Предсмертные слова Камкова потрясли Лору, поселили в ее совести такую тревогу, из которой она не находит выхода.

Старушка, мать ее, поселилась с ней в Москве. Она беспрестанно молится за упокой своего мужа и ездит на могилу Камкова молиться за упокой души его.
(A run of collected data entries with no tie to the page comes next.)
/-- R95 steps 1 and 2, R94: a word that is no command enters FATAL with the whole 64-bit data recorded and is answered
OK; in FATAL, and while busy, it is answered ERR and nothing changes. -/
def Obligations.StepRejectsIllegalWord : Prop :=
  ∀ (s : State) (d : Word64) (ms : List HostMove) (e : IllegalWord), s.host = .write 0 d :: ms → decode d = .error e →
    (s.busy = true ∨ s.phase = .fatal → step s = .next { s with host := ms, answers := .err :: s.answers }) ∧
    (s.busy = false → s.phase ≠ .fatal → step s = .next
      { s with host := ms, answers := .done :: s.answers, err := (illegalCause e).err, errinfo := d, phase := .fatal,
               busy := false, evt := true })

/-! ### The nine commands -/

/-- 46_session_control.md R201: the word 0 is NOP, which changes nothing, in every phase. -/
def Obligations.NopChangesNothing : Prop :=
  decode 0 = .ok .nop ∧ ∀ s : State, s.busy = false → exec .nop s = .next { s with answers := .done :: s.answers }

/-- R202: the word 1 is SINIT, which gives the reset state, `CTRL` and everything outside the core kept; while busy it is
answered ERR and changes nothing. -/
def Obligations.SinitRestoresAllButCtrl : Prop :=
  decode 1 = .ok .sinit ∧ ∀ s : State,
    (s.busy = false → exec .sinit s = .next
      { State.reset with
        ie := s.ie, enforce := s.enforce
        store := s.store, storeLen := s.storeLen, host := s.host, tape := s.tape, draws := s.draws
        answers := .done :: s.answers }) ∧
    (s.busy = true → exec .sinit s = .next { s with answers := .err :: s.answers })

/-- R203: the word 8 is ACK, which clears `EVT`, so that `irq` drops, and changes nothing else, in every phase. -/
def Obligations.AckClearsEvent : Prop :=
  decode 8 = .ok .ack ∧ ∀ s : State, s.busy = false →
    exec .ack s = .next { s with evt := false, answers := .done :: s.answers } ∧ irq { s with evt := false } = false

/-- 41_keys_advisor.md R128: KPUSH1 appends its byte to Key1. -/
def Obligations.Kpush1AppendsByte : Prop :=
  ∀ (s : State) (b : Byte), s.busy = false → s.phase = .init → s.klen1.toNat < 255 →
    ∃ m : Memory, exec (.kpush1 b) s = .next
      { s with m1 := m, klen1 := s.klen1 + 1, answers := .done :: s.answers } ∧
      m.read (matrixCell 0 s.klen1.toNat) = b ∧
      (∀ x, x ≠ matrixCell 0 s.klen1.toNat → m.read x = s.m1.read x) ∧ (s.klen1 + 1).toNat = s.klen1.toNat + 1

/-- R129: KPUSH2 appends its byte to Key2. -/
def Obligations.Kpush2AppendsByte : Prop :=
  ∀ (s : State) (b : Byte), s.busy = false → s.phase = .init → s.klen2.toNat < 255 →
    ∃ m : Memory, exec (.kpush2 b) s = .next
      { s with m2 := m, klen2 := s.klen2 + 1, answers := .done :: s.answers } ∧
      m.read (matrixCell 0 s.klen2.toNat) = b ∧
      (∀ x, x ≠ matrixCell 0 s.klen2.toNat → m.read x = s.m2.read x) ∧ (s.klen2 + 1).toNat = s.klen2.toNat + 1

/-- R128, R129, 60_exceptions.md R221: a 256th key byte is InvalidKey 5 or 6 and is not stored. -/
def Obligations.FullKeyIsInvalidKey : Prop :=
  ∀ (s : State) (b : Byte), s.busy = false → s.phase = .init →
    (s.klen1.toNat = 255 → exec (.kpush1 b) s = .next
      { s with err := 0x0501, errinfo := 0, phase := .fatal, evt := true, answers := .done :: s.answers }) ∧
    (s.klen2.toNat = 255 → exec (.kpush2 b) s = .next
      { s with err := 0x0601, errinfo := 0, phase := .fatal, evt := true, answers := .done :: s.answers })

/-- R130 steps 7 and 8: KACCEPT accepts when all six checks pass. -/
def Obligations.KacceptAcceptsLegalSession : Prop :=
  ∀ s : State, s.busy = false → s.phase = .init →
    1 ≤ s.size.toNat → s.size.toNat ≤ 2 ^ 56 - 1 → 1 ≤ s.chunk.toNat → s.chunk.toNat ≤ 1048576 →
    s.klen1 ≠ 0 → s.klen2 ≠ 0 →
    (s.enforce = true → ∃ k, advisor s.size.toNat = some k ∧ k ≤ s.klen1.toNat ∧ k ≤ s.klen2.toNat) →
    ∃ str : BitVec 16, exec .kaccept s = .next
      { s with strength := str, phase := .keysAccepted, answers := .done :: s.answers } ∧
      str.toNat = 6 * (s.klen1.toNat + s.klen2.toNat)

/-- R130 steps 1 to 6 and R228: the first failing check decides the Fatal entry; the conditions are in the checks' order. -/
def Obligations.KacceptReportsFirstFailure : Prop :=
  ∀ s : State, s.busy = false → s.phase = .init →
    let refused (e : BitVec 16) : Prop := exec .kaccept s = .next
      { s with err := e, errinfo := 0, phase := .fatal, evt := true, answers := .done :: s.answers }
    let short (klen : Byte) : Prop := s.enforce = true ∧ ∃ k, advisor s.size.toNat = some k ∧ klen.toNat < k
    if ¬ (1 ≤ s.size.toNat ∧ s.size.toNat ≤ 2 ^ 56 - 1) then refused 0x0104
    else if ¬ (1 ≤ s.chunk.toNat ∧ s.chunk.toNat ≤ 1048576) then refused 0x0204
    else if s.klen1 = 0 then refused 0x0101
    else if s.klen2 = 0 then refused 0x0201
    else (short s.klen1 → refused 0x0301) ∧ (¬ short s.klen1 → short s.klen2 → refused 0x0401)

/-- 42_keystream_builder.md R149: BUILD in KEYS_ACCEPTED sets `BUSY` and nothing else. -/
def Obligations.BuildSetsBusy : Prop :=
  ∀ s : State, s.busy = false → s.phase = .keysAccepted →
    exec .build s = .next { s with busy := true, answers := .done :: s.answers }

/-- 44_stream_processor.md R171, R172: ENC and DEC in MATRICES_BUILT start a pass; they differ in `DIR` only. -/
def Obligations.EncAndDecStartPass : Prop :=
  ∀ s : State, s.busy = false → s.phase = .matricesBuilt →
    exec .enc s = .next { s with dir := false, pos := 0, csum := 0, sstep := .fetch, phase := .streaming, busy := true,
                                 answers := .done :: s.answers } ∧
    exec .dec s = .next { s with dir := true, pos := 0, csum := 0, sstep := .fetch, phase := .streaming, busy := true,
                                 answers := .done :: s.answers }

/-- 30_encoding.md R95 step 3, 46_session_control.md R206: a well-formed command in a phase where it is not legal is
IllegalCommand 3 with the command's data recorded, answered OK, and has none of its own effect. -/
def Obligations.WrongPhaseIsIllegalCommand : Prop :=
  ∀ (s : State) (i : Instr), s.busy = false → s.phase ≠ .fatal →
    ((∃ b, i = .kpush1 b) ∨ (∃ b, i = .kpush2 b) ∨ i = .kaccept) ∧ s.phase ≠ .init ∨
      i = .build ∧ s.phase ≠ .keysAccepted ∨ (i = .enc ∨ i = .dec) ∧ s.phase ≠ .matricesBuilt →
    exec i s = .next { s with err := 0x0305, errinfo := encode i, phase := .fatal, evt := true,
                              answers := .done :: s.answers }

/-- R95 step 1, 60_exceptions.md R230: in FATAL every command but NOP, SINIT and ACK is answered ERR and changes
nothing. -/
def Obligations.FatalPhaseDropsCommands : Prop :=
  ∀ (s : State) (i : Instr), s.busy = false → s.phase = .fatal → i ≠ .nop → i ≠ .sinit → i ≠ .ack →
    exec i s = .next { s with answers := .err :: s.answers }

/-- What the commands leave alone: the byte store, its length, the store's answers, the host's moves and `CTRL`, for all
nine; the rest for all but the commands named. -/
def Obligations.CommandsFrame : Prop :=
  ∀ (i : Instr) (s t : State), exec i s = .next t →
    (∀ a, t.store.read a = s.store.read a) ∧ t.storeLen = s.storeLen ∧ t.tape = s.tape ∧ t.draws = s.draws ∧
    t.host = s.host ∧ t.ie = s.ie ∧ t.enforce = s.enforce ∧
    (i ≠ .build → i ≠ .enc → i ≠ .dec → t.busy = s.busy) ∧
    (i ≠ .sinit →
      t.size = s.size ∧ t.chunk = s.chunk ∧ t.mac0 = s.mac0 ∧ t.mac1 = s.mac1 ∧ t.mac2 = s.mac2 ∧ t.mac3 = s.mac3 ∧
      t.cbase = s.cbase ∧ t.clen = s.clen ∧ (∀ a, t.buf.read a = s.buf.read a) ∧
      (i ≠ .kaccept → t.strength = s.strength) ∧
      (i ≠ .enc → i ≠ .dec → t.dir = s.dir ∧ t.pos = s.pos ∧ t.csum = s.csum ∧ t.sstep = s.sstep) ∧
      ((∀ b, i ≠ .kpush1 b) → t.klen1 = s.klen1 ∧ ∀ a, t.m1.read a = s.m1.read a) ∧
      ((∀ b, i ≠ .kpush2 b) → t.klen2 = s.klen2 ∧ ∀ a, t.m2.read a = s.m2.read a) ∧
      (t.phase ≠ .fatal → t.err = s.err ∧ t.errinfo = s.errinfo ∧ (i ≠ .ack → t.evt = s.evt) ∧
        (i ≠ .kaccept → i ≠ .enc → i ≠ .dec → t.phase = s.phase)))

/-- 60_exceptions.md R226: Fatal entry makes five writes and no other, and `ERR` holds the cause's code and sub-cause. -/
def Obligations.FatalEntryWrites : Prop :=
  ∀ (c : Cause) (info : Word64) (s : State),
    raiseFatal c info s = { s with err := c.err, errinfo := info, phase := .fatal, busy := false, evt := true } ∧
    errCode (raiseFatal c info s) = c.code ∧ errSub (raiseFatal c info s) = c.sub ∧
    (c.err).toNat = 256 * c.sub.toNat + c.code.toNat ∧ 1 ≤ c.code.toNat ∧ c.code.toNat ≤ 5

/-! ### The host register port -/

/-- 20_memory.md R61 row 4 and R64 with 10_state.md R21, R30: a step in which the host reads a register of an idle core
appends the answer and changes nothing else, and what each register reads as. -/
def Obligations.HostReadAnswersRegisters : Prop :=
  ∀ s : State, s.busy = false →
    (∀ (n : Byte) (ms : List HostMove), s.host = .read n :: ms →
      step s = .next { s with host := ms, answers := hostRead n s :: s.answers }) ∧
    hostRead 0 s = .value 0 ∧ hostRead 1 s = .value (statusWord s) ∧ hostRead 2 s = .value (ctrlWord s) ∧
    hostRead 3 s = .value s.size ∧ hostRead 4 s = .value s.chunk ∧
    hostRead 5 s = .value (s.klen1.setWidth 64) ∧ hostRead 6 s = .value (s.klen2.setWidth 64) ∧
    (∃ v : Word64, hostRead 7 s = .value v ∧
      (1 ≤ s.size.toNat → s.size.toNat ≤ 2 ^ 56 - 1 → advisor s.size.toNat = some v.toNat) ∧
      (s.size.toNat = 0 ∨ 2 ^ 56 ≤ s.size.toNat → v = 0)) ∧
    hostRead 8 s = .value (s.strength.setWidth 64) ∧ hostRead 9 s = .value s.pos ∧ hostRead 10 s = .value s.csum ∧
    hostRead 11 s = .value (s.mac0.setWidth 64) ∧ hostRead 12 s = .value (s.mac1.setWidth 64) ∧
    hostRead 13 s = .value (s.mac2.setWidth 64) ∧ hostRead 14 s = .value (s.mac3.setWidth 64) ∧
    hostRead 15 s = .value (s.err.setWidth 64) ∧ hostRead 16 s = .value s.errinfo

/-- R23, R26, R24: the places of the fields of `STATUS` and `CTRL`, zeros above. -/
def Obligations.StatusAndCtrlLayout : Prop :=
  ∀ s : State,
    (statusWord s).toNat =
      (match s.phase with
        | .init => 0 | .keysAccepted => 1 | .matricesBuilt => 2 | .streaming => 3 | .finalized => 4 | .fatal => 7) +
      8 * s.busy.toNat + 16 * s.evt.toNat + 32 * s.dir.toNat ∧
    (ctrlWord s).toNat = s.ie.toNat + 2 * s.enforce.toNat

/-- R61 rows 6 to 9: a step in which the host writes `CTRL`, `SIZE` or `CHUNK` of an idle core. -/
def Obligations.HostWritesOfParameters : Prop :=
  ∀ (s : State) (d : Word64) (ms : List HostMove), s.busy = false →
    (s.host = .write 2 d :: ms → step s = .next
      { s with host := ms, ie := d.getLsbD 0, enforce := d.getLsbD 1, answers := .done :: s.answers }) ∧
    (s.host = .write 3 d :: ms →
      (s.phase = .init → step s = .next { s with host := ms, size := d, answers := .done :: s.answers }) ∧
      (s.phase ≠ .init → step s = .next { s with host := ms, answers := .err :: s.answers })) ∧
    (s.host = .write 4 d :: ms →
      (s.phase = .init → step s = .next { s with host := ms, chunk := d, answers := .done :: s.answers }) ∧
      (s.phase ≠ .init → step s = .next { s with host := ms, answers := .err :: s.answers }))

/-- R61 rows 1 and 10, R62: a step in which the host writes a read-only or unimplemented number, or reads an unimplemented
one, appends the answer ERR and changes nothing else, busy or not. -/
def Obligations.ForbiddenAccessesAnswerErr : Prop :=
  ∀ (s : State) (n : Byte) (d : Word64) (ms : List HostMove),
    (s.host = .read n :: ms → 17 ≤ n.toNat → step s = .next { s with host := ms, answers := .err :: s.answers }) ∧
    (s.host = .write n d :: ms → n.toNat = 1 ∨ 5 ≤ n.toNat →
      step s = .next { s with host := ms, answers := .err :: s.answers })

/-- R63: while `BUSY = 1` the host reads only `STATUS`, every other access answers ERR without effect, and `rst` overrides
the busy core. -/
def Obligations.BusyPortRefusesEverything : Prop :=
  ∀ (s : State) (ms : List HostMove) (n : Byte), s.busy = true →
    (∀ d, s.host = .write n d :: ms → step s = .next { s with host := ms, answers := .err :: s.answers }) ∧
    (s.host = .read n :: ms → n ≠ 1 → step s = .next { s with host := ms, answers := .err :: s.answers }) ∧
    (s.host = .read 1 :: ms →
      step s = .next { s with host := ms, answers := .value (statusWord s) :: s.answers }) ∧
    (s.host = .rst :: ms → ∃ t, step s = .next t ∧ t.busy = false ∧ t.phase = .init)

/-- R81, its second half (the host port): no register read tells states apart that differ in the matrices and the chunk buffer only. -/
def Obligations.SecretsHaveNoReadPath : Prop :=
  ∀ (s : State) (x y z : Memory) (n : Byte), hostRead n { s with m1 := x, m2 := y, buf := z } = hostRead n s

/-- R81: while the core is idle, no move of the host tells states apart that differ in the matrices and the chunk buffer
only: its answers and everything else it changes are the same in both. -/
def Obligations.HostMovesRevealNoSecret : Prop :=
  ∀ (s t : State) (x y z : Memory), s.busy = false → step s = .next t →
    ∃ x' y' z' : Memory, step { s with m1 := x, m2 := y, buf := z } = .next { t with m1 := x', m2 := y', buf := z' }

/-! ### Reset -/

/-- 10_state.md R44: the reset values the spec gives, and the registers as the host reads them. -/
def Obligations.ResetValues : Prop :=
  statusWord State.reset = 0 ∧ ctrlWord State.reset = 2 ∧ State.reset.size = 0 ∧ State.reset.chunk = 1048576 ∧
  State.reset.klen1 = 0 ∧ State.reset.klen2 = 0 ∧ hostRead 7 State.reset = .value 0 ∧ State.reset.strength = 0 ∧
  State.reset.pos = 0 ∧ State.reset.csum = 0 ∧ State.reset.mac0 = 0 ∧ State.reset.mac1 = 0 ∧ State.reset.mac2 = 0 ∧
  State.reset.mac3 = 0 ∧ State.reset.err = 0 ∧ State.reset.errinfo = 0 ∧
  (∀ a, State.reset.m1.read a = 0 ∧ State.reset.m2.read a = 0 ∧ State.reset.buf.read a = 0) ∧
  State.reset.cbase = 0 ∧ State.reset.clen = 0 ∧ State.reset.sstep = .fetch ∧ irq State.reset = false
Княжна отделывается от женихов и поступает в сестры милосердия. Баронесса возвращается из-за границы с новым любимцем. Это какой-то француз-фортепьянист с артистическими ухватками. Она вводит его в свет и носит его на руках, рекомендует его как учителя музыки и на его концерты сама развозит билеты. На вопрос же: "Жив ли еще Камков и что он делает?" отвечает: "Вероятно жив, но невидим, как идея совершенно отвлеченная".

—-

Это "Свежее преданье", к счастию для нас, потеряло уже свою свежесть, и нужно слишком много условий для того, чтобы такое произведение в стихах могло в настоящее время приковать к себе внимание читающей публики. Начало же его (помещаемое в этом издании) не удалось мне. Я обременил его подробностями и, быть может, увлекся своими личными воспоминаниями.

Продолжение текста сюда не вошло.